Information supplied: Begin
-- ==== Sys2Proof/Machine/Update.lean ====
section
/-! DEFINITION. One update for each part of the state; every command is built from them. Laws/State.lean says of each that
it changes that part alone. -/
namespace Sys2Proof.Machine

/-- Changing `setup`. -/
def State.onSetup (s : State) (f : SetupSt → SetupSt) : State := { s with setup := f s.setup }

/-- Changing `ofs`. -/
def State.onOfs (s : State) (f : (List (Nat × OfSt)) → (List (Nat × OfSt))) : State := { s with ofs := f s.ofs }

/-- Changing `time`. -/
def State.onTime (s : State) (f : TimeSt → TimeSt) : State := { s with time := f s.time }

/-- Changing `rtc`. -/
def State.onRtc (s : State) (f : RtcSt → RtcSt) : State := { s with rtc := f s.rtc }

/-- Changing `links`. -/
def State.onLinks (s : State) (f : (List (Nat × LinkSt)) → (List (Nat × LinkSt))) : State := { s with links := f s.links }

/-- Changing `linkDown`. -/
def State.onLinkDown (s : State) (f : (List (Nat × Nat)) → (List (Nat × Nat))) : State := { s with linkDown := f s.linkDown }

/-- Changing `linkAer`. -/
def State.onLinkAer (s : State) (f : (List (Nat × Nat)) → (List (Nat × Nat))) : State := { s with linkAer := f s.linkAer }

/-- Changing `fns`. -/
def State.onFns (s : State) (f : (List (Nat × FnSt)) → (List (Nat × FnSt))) : State := { s with fns := f s.fns }

/-- Changing `tx`. -/
def State.onTx (s : State) (f : (List (Nat × TxRing)) → (List (Nat × TxRing))) : State := { s with tx := f s.tx }

/-- Changing `rx`. -/
def State.onRx (s : State) (f : (List (Nat × RxRing)) → (List (Nat × RxRing))) : State := { s with rx := f s.rx }

/-- Changing `cq`. -/
def State.onCq (s : State) (f : (List (Nat × CqRing)) → (List (Nat × CqRing))) : State := { s with cq := f s.cq }

/-- Changing `host`. -/
def State.onHost (s : State) (f : HostSt → HostSt) : State := { s with host := f s.host }

/-- Changing `sched`. -/
def State.onSched (s : State) (f : (List (Nat × SchInst)) → (List (Nat × SchInst))) : State := { s with sched := f s.sched }

/-- Changing `hamper`. -/
def State.onHamper (s : State) (f : HamperSt → HamperSt) : State := { s with hamper := f s.hamper }

/-- Changing `macs`. -/
def State.onMacs (s : State) (f : (List (Nat × MacInst)) → (List (Nat × MacInst))) : State := { s with macs := f s.macs }

/-- Changing `cages`. -/
def State.onCages (s : State) (f : (List (Nat × CageSt)) → (List (Nat × CageSt))) : State := { s with cages := f s.cages }

/-- Changing `watch`. -/
def State.onWatch (s : State) (f : (List (Nat × WatchSt)) → (List (Nat × WatchSt))) : State := { s with watch := f s.watch }

/-- Changing `tally`. -/
def State.onTally (s : State) (f : TallySt → TallySt) : State := { s with tally := f s.tally }

/-- Changing `pair`. -/
def State.onPair (s : State) (f : PairSt → PairSt) : State := { s with pair := f s.pair }

/-- Changing `lookout`. -/
def State.onLookout (s : State) (f : LookoutSt → LookoutSt) : State := { s with lookout := f s.lookout }

/-- Changing `supply`. -/
def State.onSupply (s : State) (f : SupplySt → SupplySt) : State := { s with supply := f s.supply }

/-- Changing `power`. -/
def State.onPower (s : State) (f : PowerSt → PowerSt) : State := { s with power := f s.power }

/-- Changing `foreman`. -/
def State.onForeman (s : State) (f : ForemanSt → ForemanSt) : State := { s with foreman := f s.foreman }

/-- Changing `tether`. -/
def State.onTether (s : State) (f : TetherSt → TetherSt) : State := { s with tether := f s.tether }

/-- Changing `log`. -/
def State.onLog (s : State) (f : LogSt → LogSt) : State := { s with log := f s.log }

/-- Changing `events`. -/
def State.onEvents (s : State) (f : EventSt → EventSt) : State := { s with events := f s.events }

/-- Changing `out`. -/
def State.onOut (s : State) (f : (List Out) → (List Out)) : State := { s with out := f s.out }

/-- Changing `free`. -/
def State.onFree (s : State) (f : Nat → Nat) : State := { s with free := f s.free }

/-- Changing `pending`. -/
def State.onPending (s : State) (f : (List Instr) → (List Instr)) : State := { s with pending := f s.pending }

end Sys2Proof.Machine
end

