-- ==== Sys2Proof/Machine/TimeOps.lean ====
section
/-! DEFINITION. Device time and the RTC (02_time_and_windows): the J-cycle, adjustments under the source precedence, and
the commands of the TIME block. The RTC alarm, a wake source, stands in Machine/Power.lean. -/
namespace Sys2Proof.Machine

/-- TIME_STATUS.SOURCE (Table 2-4). -/
def TimeSource.code : TimeSource → Nat
  | .freeRun => 0
  | .ptp => 1
  | .ptm => 2
  | .tether => 3
  | .holdover => 4
  | .restored => 5

/-- The source of an adjustment by its code in the record of R60. -/
def sourceOf (code : Nat) : TimeSource := if code = 1 then .ptp else if code = 2 then .ptm else .tether

/-- The source code of TIME_CTRL.SOURCE in the record of R60: 0b00 is 0, 0b01 PTP, 0b10 PTM, 0b11 Manual. -/
def ctrlSource (src : BitVec 2) : Nat := if src = 3 then 4 else src.toNat

/-- A change of TIME_STATUS.SOURCE raises TIME_SOURCE_CHANGED with the old and the new source (R60, Table 2-7). -/
def State.setSource (s : State) (n : TimeSource) : State :=
  if s.time.source = n then s
  else (s.onTime (fun t => { t with source := n })).raise .timeSourceChanged (le 1 s.time.source.code ++ le 1 n.code)

/-- The current source's TIME_HOLD window closes (R46): the rate stays and SOURCE becomes Holdover. -/
def State.holdExpire (s : State) : State :=
  if s.time.current.isSome then (s.onTime (fun t => { t with current := none })).setSource .holdover else s

/-- The source of an adjustment is enabled in TIME_SRC_EN (R44); Manual always is (Table 2-1). -/
def State.srcEnabled (s : State) (code : Nat) : Bool :=
  if code = 1 then s.timeSrcEnPtp = 1 else if code = 2 then s.timeSrcEnPtm = 1 else if code = 3 then s.timeSrcEnTether = 1
  else true

/-- A source of higher precedence is current (R44, Table 2-1). -/
def State.outranked (s : State) (code : Nat) : Bool := s.time.current.isSome && decide (code < 4) && decide (s.time.curSrc < code)

/-- The increment of this J-cycle (R41). -/
def State.increment (s : State) : Nat := (uJ + s.time.rate).toNat

/-- The device time that an action leaves, in u, from a time on: Step adds its operand in 1/65,536 ns, Set loads its 96-bit operand
(Table 2-5). -/
def adjustedFrom (now action : Nat) (x : Int) : Int :=
  if action = 2 then now + x * 2 ^ 16 else if action = 3 then ofTime96 x.toNat else now

/-- The device time that an action registered now leaves in the J-cycle that follows (R47). -/
def State.adjusted (s : State) (action : Nat) (x : Int) : Int := adjustedFrom (s.time.now + s.increment) action x

/-- The first row of Table 2-8 that applies to an adjustment, or 0 (R44, R47, R60). -/
def State.adjustReason (s : State) (code action : Nat) (x : Int) : Nat :=
  if code = 0 then 1
  else if s.srcEnabled code = false then 2
  else if s.outranked code then 3
  else if action = 1 ∧ (x < -2684354 ∨ 2684354 < x) then 4
  else if action = 3 ∧ 999999999 < bits x.toNat 16 32 then 5
  else if s.adjusted action x < 0 then 6
  else 0

/-- What an accepted adjustment does to the sources (R44 to R46): a source other than Manual becomes current for the
TIME_HOLD in force. -/
def State.adoptSource (s : State) (code : Nat) : State :=
  if code = 4 then
    match s.time.source with
    | .freeRun | .restored => s.setSource .holdover
    | _ => s
  else
    (s.onTime (fun t => { t with current := some (t.elapsed + s.timeHoldMs * uMs), curSrc := code })).setSource (sourceOf code)

/-- Every gate takes the state of the list entry that covers the present instant (R59). -/
def State.gatesRefresh (s : State) : State := (List.range 16).foldl State.gateRefresh s

/-- A granted frame that has not started departs at the new device time of its instant (2.3). -/
def CurFrame.shift (elapsed : Nat) (d : Int) (f : CurFrame) : CurFrame :=
  if f.start ≤ elapsed then f else { f with at_ := (f.at_ + d).toNat }

/-- A jump of device time by a Step or a Set (R48, R59): TIME_STEP_COUNT and TIME_STEPPED with the signed step in 1/65,536 ns. The record holds
64 bits of it: a greater difference is taken modulo 2^64 (DESIGN CHOICE, log 73). -/
def State.jump (s : State) (dest : Nat) : State :=
  let d : Int := ((dest / 2 ^ 16 : Nat) : Int) - ((s.time.now / 2 ^ 16 : Nat) : Int)
  ((((s.onTime (fun t => { t with now := dest, steps := satAdd 32 t.steps 1 })).onSched (fun t =>
    t.map (fun e => (e.1, { e.2 with cur := e.2.cur.map (CurFrame.shift s.time.elapsed ((dest : Int) - s.time.now)) })))).raise .timeStepped
    (le 8 (unsigned 64 d)))).gatesRefresh

/-- An accepted action takes effect (R47): the rate, or a jump. -/
def State.takeEffect (s : State) (a : Nat × Int) : State :=
  if a.1 = 1 then s.onTime (fun t => { t with rate := a.2 }) else s.jump (adjustedFrom s.time.now a.1 a.2).toNat

/-- The actions accepted in the J-cycle before take effect, in their order (R47). -/
def State.takeDue (s : State) : State := s.time.due.foldl State.takeEffect (s.onTime (fun t => { t with due := [] }))

/-- An adjustment (R44 to R47, R60): `code` is 1 PTP, 2 PTM, 3 Tether, 4 Manual, 0 none; `action` is that of Table 2-5. An
expired TIME_HOLD window is closed first (section 2.8). An accepted action takes effect in the next J-cycle; VALID becomes 1 at the first
accepted Set or Step (R54). -/
def State.adjust (s : State) (code action : Nat) (x : Int) : State :=
  let s0 := match s.time.current with
    | some c => if c ≤ s.time.elapsed then s.holdExpire else s
    | none => s
  let why := s0.adjustReason code action x
  if why ≠ 0 then
    (s0.onTime (fun t => { t with ignored := satAdd 32 t.ignored 1 })).raiseOnce .timeAdjIgnored 0
      (le 1 code ++ le 1 why ++ le 1 action)
  else
    (s0.onTime (fun t => { t with due := t.due ++ [(action, x)], accepted := true, valid := t.valid || decide (action ≠ 1) })).adoptSource code

/-- Time moves on by one J-cycle (R40, R41): device time by 1.25 ns plus the rate in force, then the adjustments registered in the cycle that
closes take effect (R47), and the RTC moves on by 16/390,625 of a tick (section 2.4); the RTC stands in Off (R54). The delay line moves on by
one slot (R34, 01_the_sled; R234, 10_engine_pair). -/
def State.advanceTime (s : State) : State :=
  let inc := s.increment
  let s1 := if s.coreRuns then
      ((s.fillSlot.onTime (fun t => { t with now := t.now + inc, elapsed := t.elapsed + inc, jcycle := t.jcycle + 1 })).takeDue).lineMoves
    else s
  if s.power.mode = .off then s1
  else s1.onRtc (fun r =>
    if r.phase + 16 < 390625 then { r with phase := r.phase + 16 }
    else { r with phase := r.phase + 16 - 390625, count := (r.count + 1) % 2 ^ 48 })

/-- TIME_CTRL as written (Table 2-4). -/
def State.ctrlWritten (s : State) (action : Nat) (src : BitVec 2) : State :=
  s.onTime (fun t => { t with ctrlAct := action, ctrlSrc := src.toNat })

/-- The operand of each action (Table 2-4). -/
def State.rateOperand (s : State) : Int := s.time.rateOp.toInt
def State.stepOperand (s : State) : Int := signed 64 (wget s.time.stepOp 0 + wget s.time.stepOp 1 * 2 ^ 32)
def State.setOperand (s : State) : Nat :=
  wget s.time.setOp 0 + wget s.time.setOp 1 * 2 ^ 32 + wget s.time.setOp 2 * 2 ^ 64

/-- TIME_NOW_READ (R43): the 96 bits are latched for the reading OF and bits [31:0] returned. -/
def State.timeNowRead (s : State) (of : Nat) : State :=
  let v := time96 s.time.now
  (s.setOf of (fun o => { o with timeLatch := v })).emit (.read of (BitVec.ofNat 32 v))

def execTimeNowRead (of : Fin 4) (s : State) : Host.Outcome State Fault Refusal := 
  .next (if s.noPartner then s else (s.partnerWake (64 + of)).timeNowRead of)

/-- TIME_CTRL_RATE (R44, R47). -/
def execTimeCtrlRate (src : BitVec 2) (s : State) : Host.Outcome State Fault Refusal :=
  .next (if s.noPartner then s else ((s.partnerWake 64).ctrlWritten 1 src).adjust (ctrlSource src) 1 s.rateOperand)

/-- TIME_CTRL_STEP (R44, R47, R59). -/
def execTimeCtrlStep (src : BitVec 2) (s : State) : Host.Outcome State Fault Refusal :=
  .next (if s.noPartner then s else ((s.partnerWake 64).ctrlWritten 2 src).adjust (ctrlSource src) 2 s.stepOperand)

/-- TIME_CTRL_SET (R44, R47, R59). -/
def execTimeCtrlSet (src : BitVec 2) (s : State) : Host.Outcome State Fault Refusal :=
  .next (if s.noPartner then s else ((s.partnerWake 64).ctrlWritten 3 src).adjust (ctrlSource src) 3 s.setOperand)

/-- TIME_HOLD_EXPIRY (R46). -/
def execTimeHoldExpiry (s : State) : Host.Outcome State Fault Refusal := .next s.holdExpire

/-- RTC_ALARM_WRITE (R52, R11): both halves are armed; an alarm at or below RTC_COUNT sets PAST. In Off the RTC does not run (R54), and no
register is reached. -/
def execRtcAlarmWrite (hi : BitVec 16) (s : State) : Host.Outcome State Fault Refusal :=
  .next (if s.noPartner then s else (s.partnerWake 64).onRtc (fun r =>
    let a := hi.toNat * 2 ^ 32 + r.alarmLo.toNat
    { r with alarm := a, armed := true, past := r.past || decide (a ≤ r.count) }))

/-- RTC_COUNT_WRITE (R62, R54): the write of the HI register loads both halves and sets VALID. The part of a tick gone by goes on (DESIGN
CHOICE, log 71). -/
def execRtcCountWrite (hi : BitVec 16) (s : State) : Host.Outcome State Fault Refusal :=
  .next (if s.noPartner then s
    else (s.partnerWake 64).onRtc (fun r => { r with count := hi.toNat * 2 ^ 32 + r.loadLo.toNat, valid := true }))

/-- RTC_COUNT_READ (R62): a read of RTC_COUNT_LO latches 48 bits and returns bits [31:0]. The latch is one for the sled (DESIGN CHOICE, log 72). -/
def execRtcCountRead (s : State) : Host.Outcome State Fault Refusal :=
  .next (if s.noPartner then s
    else ((s.partnerWake 64).onRtc (fun r => { r with latchHi := r.count / 2 ^ 32 })).emit (.rtcRead (BitVec.ofNat 32 s.rtc.count)))

end Sys2Proof.Machine
end

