/-- FLOW_WRITE (Table 7-11): a key with a reserved byte set, or one that another valid entry holds, is not written; an entry
whose VALID is 0 is taken out. -/
def State.flowWrite (s : State) (index : Nat) : State :=
  let key := s.flowKeyReg
  if byteAt key 3 ≠ 0 then s.flowSet 2
  else if s.setup.flowValid ∧ s.flowStaging.any (fun e => e.1 ≠ index && e.2.key = key) then s.flowSet 1
  else
    let e : Option FlowEntry := if s.setup.flowValid then some { key := key, ring := s.setup.flowRing } else none
    (s.onSetup (fun u => { u with flowStaged := Tbl.insert u.flowStaged index e })).flowSet 0

/-- FLOW_DELETE (Table 7-11). -/
def State.flowDelete (s : State) (index : Nat) : State :=
  (s.onSetup (fun u => { u with flowStaged := Tbl.insert u.flowStaged index none })).flowSet 0

/-- The words of a key. -/
def keyWords (k : Bytes) : List (Nat × Word) :=
  (List.range 10).foldl (fun t i => wput t i (leAt k (4 * i) 4)) []

/-- FLOW_READ (Table 7-11): the entry in staging is read into KEY and ACTION; an entry not in use reads as zeros. -/
def State.flowRead (s : State) (index : Nat) : State :=
  let e := Tbl.find s.flowStaging index
  (s.onSetup (fun u =>
    { u with flowKey := match e with | some x => keyWords x.key | none => [],
             flowRing := match e with | some x => x.ring | none => 0, flowValid := e.isSome })).flowSet 0

/-- A write to FLOW_CMD at the active engine: 1 write, 2 delete, 3 read (Table 7-11). -/
def State.flowCmd (s : State) (index op : Nat) : State :=
  if op = 1 then s.flowWrite index else if op = 2 then s.flowDelete index else if op = 3 then s.flowRead index else s

/-- A write to FLOW_CMD at the Junction: an L-class write that an engine acts on is queued while none is active (R242, 10_engine_pair), or while
its MGMT island is isolated (R31, 01_the_sled). -/
def State.flowGo (s : State) (of index op : Nat) : State :=
  let v := index + op * 2 ^ 16
  if s.noPartner then s
  else
    let s0 := s.endIdle.wrote 0x2202C v
    (if s.partnerHeld [5] then s0.hold (.write of 0x2202C v) else s0.flowCmd index op).partnerWake (64 + of)

def execFlowWrite (of : Fin 4) (index : Fin 8192) (s : State) : Host.Outcome State Fault Refusal := .next (s.flowGo of index 1)
def execFlowDelete (of : Fin 4) (index : Fin 8192) (s : State) : Host.Outcome State Fault Refusal := .next (s.flowGo of index 2)
def execFlowRead (of : Fin 4) (index : Fin 8192) (s : State) : Host.Outcome State Fault Refusal := .next (s.flowGo of index 3)

end Sys2Proof.Machine
end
Information supplied: End
• **What to produce**: Find the line with "if s.power.mode = .off then s1" in the entries above. Retype it and each line after it, exactly, through the line with "(s.setOf of (fun", and stop there.

• **Response for this exercise**:
  if s.power.mode = .off then s1
  else s1.onRtc (fun r =>
    if r.phase + 16 < 390625 then { r with phase := r.phase + 16 }
    else { r with phase := r.phase + 16 - 390625, count := (r.count + 1) % 2 ^ 48 })

/-- TIME_CTRL as written (Table 2-4). -/
def State.ctrlWritten (s : State) (action : Nat) (src : BitVec 2) : State :=
  s.onTime (fun t => { t with ctrlAct := action, ctrlSrc := src.toNat })

/-- The operand of each action (Table 2-4). -/
def State.rateOperand (s : State) : Int := s.time.rateOp.toInt
def State.stepOperand (s : State) : Int := signed 64 (wget s.time.stepOp 0 + wget s.time.stepOp 1 * 2 ^ 32)
def State.setOperand (s : State) : Nat :=
  wget s.time.setOp 0 + wget s.time.setOp 1 * 2 ^ 32 + wget s.time.setOp 2 * 2 ^ 64

/-- TIME_NOW_READ (R43): the 96 bits are latched for the reading OF and bits [31:0] returned. -/
def State.timeNowRead (s : State) (of : Nat) : State :=
  let v := time96 s.time.now
  (s.setOf of (fun o => { o with timeLatch := v })).emit (.read of (BitVec.ofNat 32 v))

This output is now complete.